Using some of your examples, I would say that I am "passionate" about Dilbert (I have many strips pinned to my bulletin board at work) but not the Dilbert TV show (Dilebert's voice in the show didn't match the Dilbert voice in my head) and Get Fuzzy by the same token. I'm also passionate about golf. (Dilbert would want to kill me.)
Thanks for clarifying it for me.
Posted by: Mr. Wampus | October 12, 2006 at 12:05 PM
Scott,
You are in good company. Edison said "I have not failed. I've just found 10,000 ways that won't work." and "Many of life's failures are people who did not relaize how close they were to success when they gave up."
So going one for ten might get you sent to the minor leagues in baseball, in life that's pretty darn good where timing is everything.
Posted by: Midnight Skulker | October 12, 2006 at 11:50 AM
well---if you invest $1000 and suddenly the investment is worth millions, sell and quit now! Of course, it's usually not that obvious.
if everybody likes it it will fail---anything "watered down" enough for everybody is going to be (to switch metaphors) lukewarm. I bet everybody in some focus group "liked" the Muzak, after all....
true story from work: the central Muzak system could not be shut off in individual cube farms. So...people in various areas pulled the wires from the speakers. Those speakers were also connected to the fire alarm system. Several fire drills were performed in the same month and several areas did not evacuate because they did not hear the fire alarm. Speakers were thus reconnected as fire drills flushed out the non-working ones, and the Muzak was back on, and people yanked the wires again. Finally, after several iterations of this, someone got the bright idea to get rid of the Muzak! Problem solved and the fire alarms work now.

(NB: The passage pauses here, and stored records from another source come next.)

/-- A closed capture interval whose root is still to be computed (R250). -/
structure ClosedIv where
  /-- IV_OPEN (R249) -/
  label : BitVec 96
  /-- REPEAT (R249) -/
  again : Bool
  /-- flag byte at its close (R314) -/
  flags : BitVec 8
  /-- FIRST_SEQ (R250) -/
  first : BitVec 64
  /-- leaf hashes of its records in CAP_SEQ order (R250) -/
  leaves : List (BitVec 256)
deriving DecidableEq, Repr

/-- ClosedIv right after reset. -/
def ClosedIv.reset : ClosedIv where
  label := 0
  again := false
  flags := 0
  first := 0
  leaves := []

/-- A root that a super-root will cover (R251). -/
structure SuperRoot where
  /-- IV_OPEN (R251) -/
  label : BitVec 96
  /-- ROOT (R251) -/
  root : BitVec 256
  /-- FIRST_SEQ (R251) -/
  first : BitVec 64
  /-- COUNT (R251) -/
  count : BitVec 32
  /-- flag byte at the interval's close (R314) -/
  flags : BitVec 8
deriving DecidableEq, Repr

/-- SuperRoot right after reset. -/
def SuperRoot.reset : SuperRoot where
  label := 0
  root := 0
  first := 0
  count := 0
  flags := 0

/-- The external delays of a lane before a change (R240). -/
structure ExtPast where
  /-- tick of the change (R240); model's own -/
  tick : Nat
  /-- RX_EXT_PS before it (R240); model's own -/
  rx : BitVec 32
  /-- TX_EXT_PS before it (R240); model's own -/
  tx : BitVec 32
  /-- EXT_UNC before it (R240); model's own -/
  unc : BitVec 24
deriving DecidableEq, Repr

/-- ExtPast right after reset. -/
def ExtPast.reset : ExtPast where
  tick := 0
  rx := 0
  tx := 0
  unc := 0

/-- A lane at work. -/
structure Lane where
  /-- what ETH_SET_DELAY last replaced, newest first (R240); model's own -/
  extPast : List ExtPast
  /-- ETH_n_STATUS.LINK_UP (R237) -/
  linkUp : Bool
  /-- ETH_n_STATUS.BLOCK_LOCK (R237) -/
  blockLock : Bool
  /-- ETH_n_STATUS.FEC_LOCK (R237) -/
  fecLock : Bool
  /-- ETH_n_STATUS.DELAY_VALID (R239) -/
  delayValid : Bool
  /-- ETH_n_STATUS.CAP_SUSPENDED (R254) -/
  capSusp : Bool
  /-- CAUSE of the suspension: 2 SUSPENDED, 3 POWER_FAIL (R254,R255); model's own -/
  suspCause : BitVec 8
  /-- ETH_n_RX_PHASE (R239) -/
  rxPhasePs : BitVec 16
  /-- ETH_n_CAP_SEQ, low 48 bits (R247) -/
  nextSeq : BitVec 48
  /-- records in staging; STAGE_DEPTH is their number (R252) -/
  stage : List (List (BitVec 32))
  /-- frames lost since staging filled (R253); model's own -/
  lossCount : Nat
  /-- tick time at which the first of them ended (R253); model's own -/
  lossAt : BitVec 96
  /-- EB at that time (R247); model's own -/
  lossEb : BitVec 24
  /-- flag byte at that time (R247); model's own -/
  lossFlags : BitVec 8
  /-- frames counted while capture is suspended (R254); model's own -/
  suspCount : Nat
  /-- time at which the first of them ended (R254); model's own -/
  suspAt : BitVec 96
  /-- EB at that time (R247); model's own -/
  suspEb : BitVec 24
  /-- flag byte at that time (R247); model's own -/
  suspFlags : BitVec 8
  /-- a capture interval is open (R249); model's own -/
  ivOpen : Bool
  /-- its label (R249); model's own -/
  ivLabel : BitVec 96
  /-- its label had already opened an interval (R249); model's own -/
  ivAgain : Bool
  /-- tick at which it opened (R249); model's own -/
  ivTick : Nat
  /-- CAP_SEQ of its first record (R250); model's own -/
  ivFirst : BitVec 64
  /-- leaf hashes of its records, newest first (R250); model's own -/
  ivLeaves : List (BitVec 256)
  /-- the last whole millisecond that has opened an interval (R249); model's own -/
  ivLastMs : Option Nat
  /-- closed intervals whose roots are still to be computed (R250); model's own -/
  closed : List ClosedIv
  /-- roots waiting for a super-root (R251); model's own -/
  supers : List SuperRoot
  /-- the second of the last super-root written (R251,R314); model's own -/
  superSec : Option Nat
  /-- ETH_n_CAP_ROOT.VALID (R57) -/
  rootValid : Bool
  /-- ETH_n_CAP_ROOT.SEQ (R57) -/
  rootSeq : BitVec 16
  /-- ETH_n_CAP_ROOT_IV (R250) -/
  rootIv : BitVec 96
  /-- ETH_n_CAP_ROOT_FIRST (R250) -/
  rootFirst : BitVec 64
  /-- ETH_n_CAP_ROOT_COUNT (R250) -/
  rootCount : BitVec 32
  /-- ETH_n_CAP_ROOT_HASH (R250) -/
  root : BitVec 256
  /-- ETH_n_CNT_i (R257) -/
  cnt : Vector (BitVec 64) 24
deriving DecidableEq, Repr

Posted by: Todd | October 12, 2006 at 11:50 AM
Well, Im not sure what monkey language would be for that but here it is in squirrel language:
Squeak squeak squawk sqeakity-sqawck squeaker.
Squwkity-squeek squawking squeaking squawk.
Squeakily squeaking squawk sqeakity-sqawk squeaker.
Squawkity-squeak squawkin squeakin squawk.
Squeakity squeakin squawk sqeakity-sqawk squeaker.
Squawkity-squeak squawkin squeakin squawk.
Squawk.
Posted by: jimbot | October 12, 2006 at 11:36 AM
BTW, thanks for bringing Loud Howard back :)
His hair looks different though. I thought it was brown before.
Posted by: carrie | October 12, 2006 at 11:35 AM
I think that's very insightful. Thanks Scott.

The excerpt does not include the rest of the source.